Лёшка, паскуда, и здесь себя показал. Схватил за одёжку, и держит! Крепко мне поленом пару раз прилетело.

– Значит, кулаками размахивать вздумал? – Наливался гневом хозяин, схватив меня за виски, – Не по ндраву тебе Лёшка?

Рванув за виски, он с силой впечатал меня в стол, разбивая губу и нос. Тут же подскочила хозяйка и начала возить за вихры по столу.

– Помилуй мя, боже, помилуй мя, – Зашептала она надрывно, отпустив меня, – Господи… Великомученица Варвара… сохрани нечаянные смерти…

Хозяин руки больше не распускал, только сверкал свирепо глазами от окна, устроившись с работой. А хозяйка то молилась, то принималась накидываться на меня, трепя за волосья.

Ужина меня в тот день лишили.

 

Шестая глава

 

После трёпки, заданной мне хозяевами, Лёха было расправил костлявые плечи и начал вякать в мою сторону всяко‑разное, но быстро стух. Я пусть и помалкиваю, но пока хозяева не видят, глазами сверкаю так, что просто ух! Показываю, значица, что не смирился и не сдался. Воюю, значица.

А он сцыкливый, это сразу видно было. Трусло! Да и как кулачник ниочёмный. Пущай я среди годков моих и первеющий боец на деревне был, но сколько таких на маленьку деревню‑то? Три раза по сто человек не наберётся, так‑то.

Лёха же с десятилеткой справится не смог, даром что выше ажно на голову. И дыхалка никакая, почитай сразу и хрипеть начал. Если бы не эта зверь‑курица, я бы ух! Задал бы трёпку, никакой снег не помешал бы!

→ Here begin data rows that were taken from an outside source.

/-- A border cell of the map (R118): global bin, port, side, cell; once its port's peer is lost, the bin from which it is inactive
(R119). -/
structure BorderCell where
  bin  : Nat
  cib  : Bool
  side : Nat
  cell : Nat
  stop : Option Nat
  deriving DecidableEq, Repr

/-- An open segment record (R134, R136). -/
structure SegRec where
  trigno   : Nat
  g        : Nat
  src      : Nat
  cls      : Nat
  clamp    : Bool
  a        : Nat
  fine     : Nat
  nwin     : Nat
  expected : Nat
  nrec     : Nat
  words    : List Word64
  preShort : Bool
  ovr      : Bool
  /-- Its descriptors, the first and its continuations, the granules reserved by number, and the words reserved (R134, R136). -/
  chain    : List SegDesc
  grans    : List Nat
  size     : Nat
  /-- An uncorrectable Tree block was read in one of its granules (Table 12.4). -/
  poison   : Bool
  deriving DecidableEq, Repr

structure Stirrup where
  /-- IMG is suspended until the next strobe after a reload of the map (Table 18.3). -/
  imgHold : Bool
  /-- The trigger map: VALID in bit 15, GCHAN in [11:0] (R114). -/
  map     : SMap Nat
  /-- Primitives in the map: global bin and global channel. -/
  prims   : List (Nat × Nat)
  /-- Border cells in the map (R118). -/
  borders : List BorderCell
  /-- The bin evaluated last and whether the condition held in it (R116). -/
  last    : Option (Nat × Bool)
  trigs   : List Trig
  ctxs    : List (Option Ctx)
  segs    : List SegRec
  /-- Trigger and channel whose later records are dropped (R138). -/
  dropped : List (Nat × Nat)
  held    : List HeldSegs
  /-- By context, the C160 cycle from which it is free after its release (R126). -/
  ctxFree : List Nat
  aLast   : Option Nat
  /-- The strobe at which A_last became empty, and the one that begins the first slot with SRC_EN bit 3 set: FRC and coarse count;
  AUTO periods counted since the base (R125). -/
  emptied : Nat × Nat
  autoOn  : Option (Nat × Nat)
  autoK   : Nat
  /-- FB_CLEAR has been written since the failure (R140). -/
  fbClear : Bool
  /-- Spans of accepted triggers, global coarse counts (R141). -/
  spans   : List (Nat × Nat)
  deriving DecidableEq, Repr

/-! ### Stitch (07) -/

/-- An entry of the duplicate test (R180). -/
structure Dedup where
  high : Nat
  map  : Nat
  init : Option Nat
  deriving DecidableEq, Repr

/-- A slot group that has not been sent (R177). -/
structure Group where
  slot   : Nat
  /-- Blocks are formed for the slot: it began with a UP port enabled (R520). -/
  formed : Bool
  /-- Own streams of the slot that have not left the Skive. -/
  wait   : List Nat
  own    : List Block
  /-- Blocks accepted on CIA and CIB, each with its place in the order of arrival. -/
  cia    : List (Nat × List Word64)
  cib    : List (Nat × List Word64)
  /-- The port is complete for the slot: its slot-end mark came. -/
  doneA  : Bool
  doneB  : Bool
  /-- The merge deadline has passed. -/
  late   : Bool
  /-- In ring forwarding, the arc's group has been sent (R186). -/
  sentA  : Bool
  sentB  : Bool
  deriving DecidableEq, Repr

structure Stitch where
  groups : List Group
  /-- Late blocks that wait, each with its place in the order of arrival and its arc (R178, R179): false CIA, true CIB. -/
  late   : List (Nat × Bool × List Word64)
  /-- Blocks accepted so far: the order of arrival (R178). -/
  taken  : Nat
  dedup  : SMap (Option Dedup)
  /-- Blocks received on CIA and CIB since the last mark, and the slot from which each is awaited (R175, R176). -/
  rxA    : Nat
  rxB    : Nat
  fromA  : Nat
  fromB  : Nat
  /-- Bytes of the merge window in use outside the reserve; own blocks in the reserve by slot, stream and bytes (R181). -/
  used   : Nat
  reserve : List (Nat × Nat × Nat)
  /-- Slots that began without blocks being formed, as ranges, newest first (R520). -/
  unformed : List (Nat × Nat)
  deriving DecidableEq, Repr

/-! ### Harness (10) -/

/-- A frame or a slot-end mark that waits for its port; `counts` says that the port's NBLK is to count the frame (R175). -/
inductive Outgoing where
  | frame (ws : List Word64) (own replay counts : Bool)
  | slotEnd (slot : Nat)
  deriving DecidableEq, Repr

/-- A word that waits for a return lane: one as it stands, or a TSET, which is formed when its block begins (Table 10.3). -/
inductive RetWord where
  | word (w : Word64)
  | tset
  deriving DecidableEq, Repr

/-- The block stream of an UP port (R268, R269): ECHO and SIDE blocks that take the next positions, the blocks of the frame or
slot-end mark that is going out (control or data), and the FRC of the row sent last. -/
structure PortStream where
  prio : List Word64
  fifo : List (Bool × Word64)
  row  : Option Nat
  deriving DecidableEq, Repr

def PortStream.empty : PortStream := ⟨[], [], none⟩

structure Harness where
  /-- Clock lanes that are present, mask (R251, Table 10.1): bit f that of Shathen link f, 16 CIA, 17 CIB, 18 TMI, 19 TMI_ALT, 20 + f the
  C320 forwarded to die f. -/
  clocks : Nat
  /-- Internal lanes that have left LOCKED and whose link's loss has not been declared (R254). -/
  lostLanes : List Nat
  /-- Where the blocks repeated on TMO end, an FRC position in fu; none while it is idle and at a change of source (R281, R282). -/
  tmoEnd : Option Int
  /-- Internal lanes whose latency has not been measured since they left LOCKED, mask (R22). -/
  unmeasured : Nat
  /-- Frames and marks waiting for UPA and UPB, and the blocks sent since the last mark. -/
  outA   : List Outgoing
  outB   : List Outgoing
  sentA  : Nat
  sentB  : Nat
  /-- Frames in the minority in a row: builder A, builder B, witness (R276). -/
  minor  : List Nat
  /-- Builder back in service from the next group (R276). -/
  resume : List Bool
  /-- Port mode in force (R271). -/
  mirror : Bool
  /-- ACOUNT of the last ALIGN row of CIA and CIB (R253). -/
  acount : List (Option Nat)
  /-- Side words formed and not yet sent on UPA and UPB: coarse count of the end of the bin, and payload (R272). -/
  sidesA : List (Nat × Nat)
  sidesB : List (Nat × Nat)
  /-- Freeze commands that wait for the return lane of each die: FRZ0, FRZ1, and the FRC at which the window is ready and at G_k (R261,
  R128). -/
  frzQ   : SMap (List (Word64 × Word64 × Nat × Nat))
  /-- Other words that wait for the return lane of each die, and the FRC from which its next block may begin (R261). -/
  retQ   : SMap (List RetWord)
  retAt  : SMap Nat
  /-- Data blocks on their way to each die that hears its return lane: the FRC at which the die acts on each, and its word (R261). -/
  retIn  : SMap (List (Nat × Word64))
  /-- The elastic buffers of the CI lanes, CIA 0-7 and CIB 8-15, in far-end loopback: blocks received and not yet returned, by lane
  (Table 10.2A). -/
  elastic : SMap (List (Bool × Word64))
  /-- The block streams of UPA and UPB (R268, R269). -/
  streams : List PortStream
  /-- FRC at which the first frame of the group being sent on UPA and UPB left (R274). -/
  groupAt : List (Option Nat)
  /-- Side words and echoes sent on each port in the slot (R274). -/
  sideCnt : List Nat
  echoCnt : List Nat
  frameCnt : List Nat
  /-- Slot of the last adaptation step of each receive lane (R255). -/
  eqAt   : SMap (Option Nat)
  /-- Receive lanes of dies that owe the adaptation step of a PH run (R366, R376): mask. -/
  eqOwed : Nat
  deriving DecidableEq, Repr

/-! ### Burnish (15) -/

/-- What the injections of an INJ run have shown (R377, R379): the injection group, the stage in it (0 the timing offsets, 1 and 2 the
trim and the residual scan of the timing discriminator, 3 and 4 those of the trigger discriminator), whether the scan is the
repeat, the place of the armed injection in the stage, whether it has fired, OFFS_N and THR_N as the run found them, the channels whose
THR_APPLIED has changed in the scan, by channel the number of hits and the sum of their raw times less 128 I, by channel the
responses at each charge, and the channels that have responded to the injection of the slot; by channel the time of the last hit for
the timing offset, PHASE left out, in fu of the FRC; and of each ring record that holds such a hit, how far the hit lies behind its
first cell and its length, both in fu (R377). -/
structure InjRun where
  group  : Nat
  stage  : Nat
  again  : Bool
  index  : Nat
  shot   : Bool
  offs   : Nat
  thr    : Nat
  moved  : List Nat
  hits   : SMap (Nat × Int)
  counts : SMap (List Nat)
  seen   : List Nat
  aim    : SMap (Option Int)
  aper   : List (Int × Nat)
  deriving DecidableEq, Repr

/-- What the Burnish keeps of a die. Class masks: bit 0 CD, 1 PH, 2 INJ. -/
structure BurDie where
  /-- Classes requested, running, and with results that wait for a commit (R368, R370, R381). -/
  req    : Nat
  run    : Nat
  res    : Nat
  /-- Slot strobe at the start of the last run of each class, 0 for none (R368). -/
  last   : List Nat
  /-- CD: quadrants served, slot strobe at which each quadrant's channel was named, histograms read, by channel (R371). -/
  cdDone : Nat
  cdFrom : List Nat
  cdHist : SMap (List Nat)
  /-- Injections of the INJ run fired so far (R377, R379). -/
  fired  : Nat
  shots  : Option InjRun
  /-- Sum of 2 φ and number of measurements (R376). -/
  phiSum : Int
  phiN   : Nat
  /-- Results: PHASE_NEXT and APER_NEXT, BIAS_NEXT, selections by channel. -/
  phase  : Option (Int × Int)
  bias   : Option Nat
  taps   : SMap (Option Nat)
  /-- First slot of the epoch in force, and the classes and the temperature of the commit that waits for its strobe (R381, R382). -/
  epoch0 : Nat
  classes : Nat
  temp   : Nat
  /-- FRC at which the burst writes COMMIT (R381). -/
  commitAt : Option Nat
  /-- Slot strobe of the last temperature reading (R367). -/
  tempAt : Nat
  deriving DecidableEq, Repr

def BurDie.idle : BurDie :=
  { req := 0, run := 0, res := 0, last := [0, 0, 0], cdDone := 0, cdFrom := [0, 0, 0, 0], cdHist := [], fired := 0, shots := none, phiSum := 0,
    phiN := 0, phase := none, bias := none, taps := [], epoch0 := 0, classes := 0, temp := 0, commitAt := none, tempAt := 0 }

/-- What an unlisted die is to the Burnish. -/
def burDefault (_ : Nat) : BurDie := BurDie.idle

/-! ### Rosette (16) -/

/-- A pulse train as ARM latched it (R389): the first slot it may use, and the pulses left, none for an endless train. -/
structure Train where
  poff    : Nat
  colours : Nat
  width   : Nat
  period  : Nat
  left    : Option Nat
  from_   : Nat
  deriving DecidableEq, Repr

/-- A sink that is on: FRC of its on edge and of its end, and whether this on-time has been diagnosed. -/
structure Lit where
  on_   : Nat
  end_  : Nat
  diag  : Bool
  /-- 1 dimmed DC, 2 pulse, 3 proof pulse. -/
  kind  : Nat
  deriving DecidableEq, Repr

/-- The settings in force for a sink in the slot (R387). -/
structure SinkSet where
  mode : Nat
  duty : Nat
  deriving DecidableEq, Repr

structure Rosette where
  train   : Option Train
  /-- Trains that replace it, each from its first qualifying slot, in the order of their ARM (R390). -/
  next    : List Train
  /-- Slot strobe (R518) that began the slot of the last pulse, and of the last proof pulse. -/
  fired   : Option Nat
  proofAt : Option Nat
  sets    : List SinkSet
  global  : Nat
  lit     : SMap (Option Lit)
  /-- Slot in which each sink was last diagnosed, plus 1. -/
  diag    : SMap Nat
  /-- Colours switched off after a fault until a strobe restores them: mask (R396). -/
  off     : Nat
  /-- Sinks whose CUR_EFF is clamped: mask (R392). -/
  clamped : Nat
  /-- Slot strobe of the last valid lamp sample, and of the slot in which an INJ run last ended, plus 1. -/
  sampleAt : Nat
  injAt   : Nat
  /-- A proof interval has ended at the last strobe, and whether with a due sink unproved (R395). -/
  intEnd  : Option Bool
  /-- Sinks that a fault has switched off go off at the next edge (R396). -/
  cut     : Bool
  deriving DecidableEq, Repr

/-! ### Tack (14) -/

inductive VisitPhase where
  /-- BREAK and DISCHARGE; `due` is the MAKE edge. -/
  | make
  /-- Held in DISCHARGE for an EX output (R353). -/
  | wait
  /-- SETTLE and CONVERT; `due` is the sampling instant. -/
  | sample
  /-- OWTEST and CHECK; `due` is the end of CHECK. -/
  | test
  | done
  deriving DecidableEq, Repr

structure Visit where
  /-- 1 scan, 2 urgent, 3 plausibility. -/
  kind   : Nat
  ch     : Nat
  phase  : VisitPhase
  due    : Nat
  /-- HK_CHCFG and HK_CHWIN as taken at MAKE (R351). -/
  cfg    : Word32
  win    : Word32
  /-- The sample: FRC of the sampling instant, code, flags. -/
  at_    : Nat
  code   : Option Int
  cmw    : Bool
  comp   : Bool
  suspect : Bool
  owt    : Bool
  plaus  : Bool
  /-- It has waited for an EX output (R353). -/
  waited : Bool
  /-- The FRC at which SETTLE began after MAKE (R352). -/
  settleAt : Nat := 0
  deriving DecidableEq, Repr

structure Tack where
  visits  : List (Option Visit)
  /-- The scan visit that urgent requests suspended (R360). -/
  saved   : Option Visit
  urgent  : List Nat
  /-- Channels of the running scan not yet dealt; HK31 still to come. -/
  queue   : List Nat
  plaus31 : Bool
  /-- A step runs; it is the plausibility step; its comparison is made. -/
  step    : Bool
  compared : Bool
  waiting : Bool
  /-- The last strobe calls for a scan (R358). -/
  scanDue : Bool
  /-- Consecutive failed and passed tests by channel. -/
  tests   : SMap (Nat × Nat)
  /-- Events 496, 497, 498 raised in this scan: mask. -/
  told    : Nat
  deriving DecidableEq, Repr

/-! ### Dies (01, 10, 18) -/

/-- The state of a die (R32). -/
inductive DiePwr where
  | off | init | joined
  deriving DecidableEq, Repr

/-- An injection that is armed (R52): the FRC of the arming or of the last firing, so that it fires in the first slot that begins
after it; INJ_AT and INJ_GROUP; and whether it has fired. -/
structure Inj where
  since : Nat
  at_   : Nat
  group : Nat
  fired : Bool
  deriving DecidableEq, Repr

/-- The ramp of a die (R68): R, the slot j of the epoch, old and new PHASE and APER. -/
structure Ramp where
  r      : Nat
  j      : Nat
  phase0 : Int
  phase1 : Int
  aper0  : Int
  aper1  : Int
  deriving DecidableEq, Repr

/-- A stretch of FRC, from `from_` until and not including `until_`, over which a die's coarse count was FRC plus `base` (R64, R263). -/
structure Lap where
  from_  : Nat
  until_ : Nat
  base   : Nat
  deriving DecidableEq, Repr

Что не умеет кулаками махать, так‑то ладно – бывает. Некоторые и вовсе чисто мельница руками махают. Если силушка есть, да стоять готов до последнего, то оно и ничего. Бывалоча, такие и опытных кулачников бьют. Ну а даже не бьют, так лишний раз к духовитому бойцу и не сунешься‑то.

А этот жмурится и бошку свою отворачивает. Боится, значица, хоть един удар пропустить. А как же драка, коль ты без единого синца остался?!

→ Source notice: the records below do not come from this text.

/-- A digest as four stream words, most significant byte first (R437). -/
def digestWords (ws : List Nat) : List Word64 :=
  (List.range 4).map (fun k => pack [(32, 32, ws.getD (2 * k) 0), (0, 32, ws.getD (2 * k + 1) 0)])

/-- The bytes of a digest. -/
def digestBytes (ws : List Nat) : List Nat := ws.flatMap (bytesBE 4)

/-- What an applied reload leaves (R450): LIVEMEAS, NRELOAD, RELOADS and the Reload item. -/
def State.reloadDone (s : State) (type index dev seq : Nat) (hash : List Nat) : State :=
  let live := sha256 (digestBytes (s.digest .ID_LIVEMEAS_LIVEMEAS) ++ digestBytes hash ++ [type, index, dev] ++ bytesBE 4 seq)
  let s := ((s.putDigest .ID_LIVEMEAS_LIVEMEAS live).inc .ID_BOOT_NRELOAD).inc .LAT_CNT2_RELOADS
  s.item 6 ([pack [(60, 4, 5), (52, 8, type), (44, 8, index), (43, 1, dev)], pack [(32, 32, seq)]] ++ digestWords hash ++
    digestWords live)

/-- A pending safety section takes effect (R419), its die map at once on the guards (R410); its reload is then applied (R450). One that is
invalid is not. -/
def State.takeSection (s : State) : State :=
  match s.bridle.pending with
  | none => s
  | some x =>
    let s : State := { s with bridle := { s.bridle with pending := none } }
    let s := s.putB .BRD_STAT_SECT_PEND false
    if sectionValid x.words then
      ((List.range 4).foldl (fun t b => t.evalGuard b) ((s.putLimits x.words).putB .BRD_STAT_SECT_BAD false)).reloadDone
        7 x.index x.dev x.seq x.hash
    else s.putB .BRD_STAT_SECT_BAD true

/-- A valid press in LOCKOUT (R415). -/
def State.keyPress (s : State) : State :=
  let s := s.takeSection.readmit
  let ok := s.violations.all (!·) && !s.flag .BRD_STAT_FB_A && !s.flag .BRD_STAT_FB_B &&
    decide (2 ≤ s.monitors.length) &&
    (decide (s.get .BRD_DEG_DEG_USED < s.get .BRD_LIM3_DEG_MAX * 3600) || decide (s.monitors.length = 3)) &&
    !s.flag .BRD_STAT_SECT_BAD && decide (0 < s.get .BRD_LIM0_CEIL)
  if ok then (s.put .BRD_STAT_STATE 0).raise 517 else (s.inc .BRD_CNT1_KEY_REFUSED).raise 521

/-! ### Commands -/

/-- `n` µs have passed since FRC `t`; nothing has to have passed where there is no such instant. -/
def State.passed (s : State) (n : Nat) (t : Option Nat) : Bool := t.all (fun t => decide (t + n * usCu ≤ s.frc))

/-- BRIDLE_SAMPLE (R400, R403): every 100 µs. -/
def execBridleSample (a b c : BitVec 14) (refFail : BitVec 3) (differ : Bool) (s : State) :
    Host.Outcome State Fault Refusal :=
  when' (s.alive && s.passed 100 s.bridle.sampleAt) s (fun s =>
    let s : State := { s with bridle := { s.bridle with sampleAt := some s.frc } }
    s.bridleSample a.toNat b.toNat c.toNat refFail.toNat differ)

/-- SUMMARY_ARRIVE (R410). -/
def execSummaryArrive (f : DieNo) (max : BitVec 24) (nvalid : BitVec 9) (ovl : Bool) (s : State) :
    Host.Outcome State Fault Refusal :=
  when' s.alive s (fun s =>
    let old := s.sumFresh f
    let since := if old then s.frc else s.staleSince f
    let s : State := { s with bridle := { s.bridle with
      sums := setAt s.bridle.sums f ⟨max.toNat, nvalid.toNat, ovl, some s.frc, since⟩ } }
    match s.dieMap f with
    | some b => s.evalGuard b
    | none => s)

/-- SUMMARY_STALE (R410): the guard of the die's channel rises. The trip with cause STALE comes with the samples: TRIP_N of them in a row that
find the stale time at STALE_TRIP ms (R403). -/
def execSummaryStale (f : DieNo) (s : State) : Host.Outcome State Fault Refusal :=
  when' (s.alive && !s.sumFresh f) s (fun s =>
    match s.dieMap f with
    | some b => s.evalGuard b
    | none => s)

/-- SUN_GUARD_RELEASE (R410). -/
def execSunGuardRelease (b : Fin 4) (s : State) : Host.Outcome State Fault Refusal :=
  let due := match s.bridle.clearAt.getD b none with
    | some t => decide (t + s.get .BRD_LIM6_SUN_CLR * 100000 * usCu ≤ s.frc) && s.guardClear b
    | none => false
  when' (s.alive && s.guardOn b && due) s (fun s =>
    (s.put .BRD_STAT_SUN (withBit (s.get .BRD_STAT_SUN) b false)).raise 527)

/-- DESCENT_TIMEOUT (Table 17.2). -/
def execDescentTimeout (s : State) : Host.Outcome State Fault Refusal :=
  when' (s.alive && decide (s.get .BRD_STAT_STATE = 2) &&
      decide (s.bridle.descAt + s.get .BRD_LIM3_DESC_T * 1000000 * usCu ≤ s.frc)) s (fun s => s.bridleOff)

/-- The enable field of an output. -/
def enFld (outB : Bool) : Fld := if outB then .BRD_STAT_EN_B else .BRD_STAT_EN_A

/-- The feedback field of an output. -/
def fbFld (outB : Bool) : Fld := if outB then .BRD_STAT_FB_B else .BRD_STAT_FB_A

/-- Change an output outside a trip: its feedback must follow within FB_LAT (R412). -/
def State.setOutput (s : State) (outB level : Bool) : State :=
  ({ s with bridle := { s.bridle with
    fbDue := setAt s.bridle.fbDue (b2n outB) (some (s.frc + s.get .BRD_LIM2_FB_LAT * usCu)) } } : State).putB (enFld outB) level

Поглядываю, значица, нехорошо. Пока не видят. Скалюся злобно.

– Дмитрий Палыч! Да что же такое‑то!? – Вскочил Кабанов, отбрасывая работу, – Скалится этот мелкий, ну чисто как шкилет какой!

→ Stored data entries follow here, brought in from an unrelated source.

/-- The first window that waits for return lane `f` goes out: FRZ0 and at once FRZ1; event 430 when the die acts on FRZ1 after G_k,
66 + 56 cu after the first bit of FRZ0 (R261). -/
def State.freezeSend (s : State) (f : Nat) : State :=
  match SMap.get (fun _ => []) s.harness.frzQ f with
  | (w0, w1, _, g) :: t =>
    let s : State := { s with harness := { s.harness with frzQ := SMap.set (fun _ => []) s.harness.frzQ f t } }
    -- FRZ1 begins 66 cu from now, and the die acts on it 56 cu after
    let s := ((s.retTake f 2).retBlock f 90 w0).retBlock f 122 w1
    if g < s.frc + 122 then (s.inc .HAR_CNT6_RET_LATE).raise 430 (128 + f) else s
  | [] => s

/-- A window waits that is ready: 2 cu after D (R261). -/
def State.freezeReady (s : State) (f : Nat) : Bool :=
  match SMap.get (fun _ => []) s.harness.frzQ f with
  | (_, _, ready, _) :: _ => decide (ready ≤ s.frc)
  | [] => false

/-- FREEZE_SEND (R261): in the order of acceptance, 2 cu after D at the earliest, at a block start of the return lane. -/
def execFreezeSend (f : DieNo) (s : State) : Host.Outcome State Fault Refusal :=
  when' (s.working && s.retFree f && s.freezeReady f) s (fun s => s.freezeSend f)

/-- RECORD_ARRIVE (R136). -/
def execRecordArrive (n : LaneNo) (s : State) : Host.Outcome State Fault Refusal :=
  when' s.working s (fun s => s.recordArrive n)

/-- REFUSAL_ARRIVE (R133). -/
def execRefusalArrive (n : LaneNo) (w : Word64) (s : State) : Host.Outcome State Fault Refusal :=
  when' (s.working && decide (fw w 58 6 = 0x32)) s (fun s => s.refusalArrive n w)

/-- CTX_TIMEOUT (R126). -/
def execCtxTimeout (k : Fin 4) (s : State) : Host.Outcome State Fault Refusal :=
  match s.stirrup.ctxs.getD k none with
  | some c =>
    when' (s.working && decide (c.since + max 1 (s.get .STR_CTXTO_CTX_TIMEOUT) * 256 ≤ s.frc)) s (fun s => s.releaseCtx k)
  | none => .next s

/-- STR_CLASS_WRITE (R129). -/
def execStrClassWrite (k : Fin 4) (data : Word32) (s : State) : Host.Outcome State Fault Refusal :=
  access' s.alive s (fun s => s.writeClass k data)

/-- STR_MAPDATA_ACCESS (R114). -/
def execStrMapdataAccess (wr : Bool) (data : Word32) (s : State) : Host.Outcome State Fault Refusal :=
  access' s.alive s (fun s => if wr then s.writeMapData data else s.readMapData.1)

/-- FB_CLEAR (R140): a write of STR_CTRL. -/
def execFbClear (data : Word32) (s : State) : Host.Outcome State Fault Refusal := access' s.alive s (fun s => s.writeStrCtrl data)

/-- The side words that wait for a port. -/
def State.sides (s : State) (upb : Bool) : List (Nat × Nat) := if upb then s.harness.sidesB else s.harness.sidesA

/-- SIDE_SEND (R117, R272): the first waiting side word whose bin ended at least 136 cu ago. -/
def execSideSend (upb : Bool) (s : State) : Host.Outcome State Fault Refusal :=
  match s.sides upb with
  | x :: t =>
    when' (s.working && decide (x.1 + 136 ≤ s.nowCu)) s (fun s =>
      let s : State := { s with harness := if upb then { s.harness with sidesB := t } else { s.harness with sidesA := t } }
      if s.portSends upb then
        let n := s.harness.sideCnt.getD (b2n upb) 0 + 1
        let s : State := { s with harness := { s.harness with sideCnt := setAt s.harness.sideCnt (b2n upb) n } }
        let s := s.putPrio upb false (ctlBlock 0x55 x.2)
        if n = 1025 then s.raise 434 else s
      else s)
  | [] => .next s

end Sys2Proof.Machine
end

Взгляд мастера встречаю удивлёнными глазами, ажно тряпку роняю, коей самовар отчищаю. Тот‑кто‑внутри называет это «Глазки котика из Шрека». Не разумею, что это за Шрек, но суть, как говорит дядька Алехан, уловил.

Мастер фыркает и кидает в меня куском кожи, но сразу видно – для порядку!

– Не скалься, ирод!

– Да я как бы и не… – Затыкаюсь на полуслове, принося кожу обратно. Идя назад, нагло подмигиваю Лёхе, скаляся. Мастер‑то не видит! Только шеей Кабанов дёргает, но смолчал. Понимает, что себя только дураком да сцыклом выставляет.

А морщится, стервь! Мне‑то его колотушки по локтям да по лобешнику прилетали, больше свои кулаки и расшиб же. Да и мастер пусть влупил меня в стол мордой лица, ан только юшка и потекла, в голове не помутилося. Ништо!

Лёшке же я не раз и не два в морду‑то зарядил! Морщится, сцыкло, да воду пьёт. Мутит, наверное, вот тошнотики и запивает. Ночью обосцыться небось.

«– Как в пионерлагере» – Просыпается Тот‑кто‑внутри, подсовывая картинку. Сцыкло и обосцыться? Здоровски!

 

Делов на меня навалили – не продохнуть. Хозяева с дочками уж третий сон видят, а я всё кружуся. За печкой проследи, чтоб не угореть, на завтра всяко‑разное приготовь, чтоб с утра меньше колготиться.

Лёшка‑стервь развалился на лавке, не спится ему, в мою сторону поглядывает. Тревожится! Я, значица, нарочито так делаю, чтоб тревожить. То поближе подходить начну, да нарочито на цыпках, то ещё какую пакость учиню. Не придраться, ан тревожно‑то! А спать хотца.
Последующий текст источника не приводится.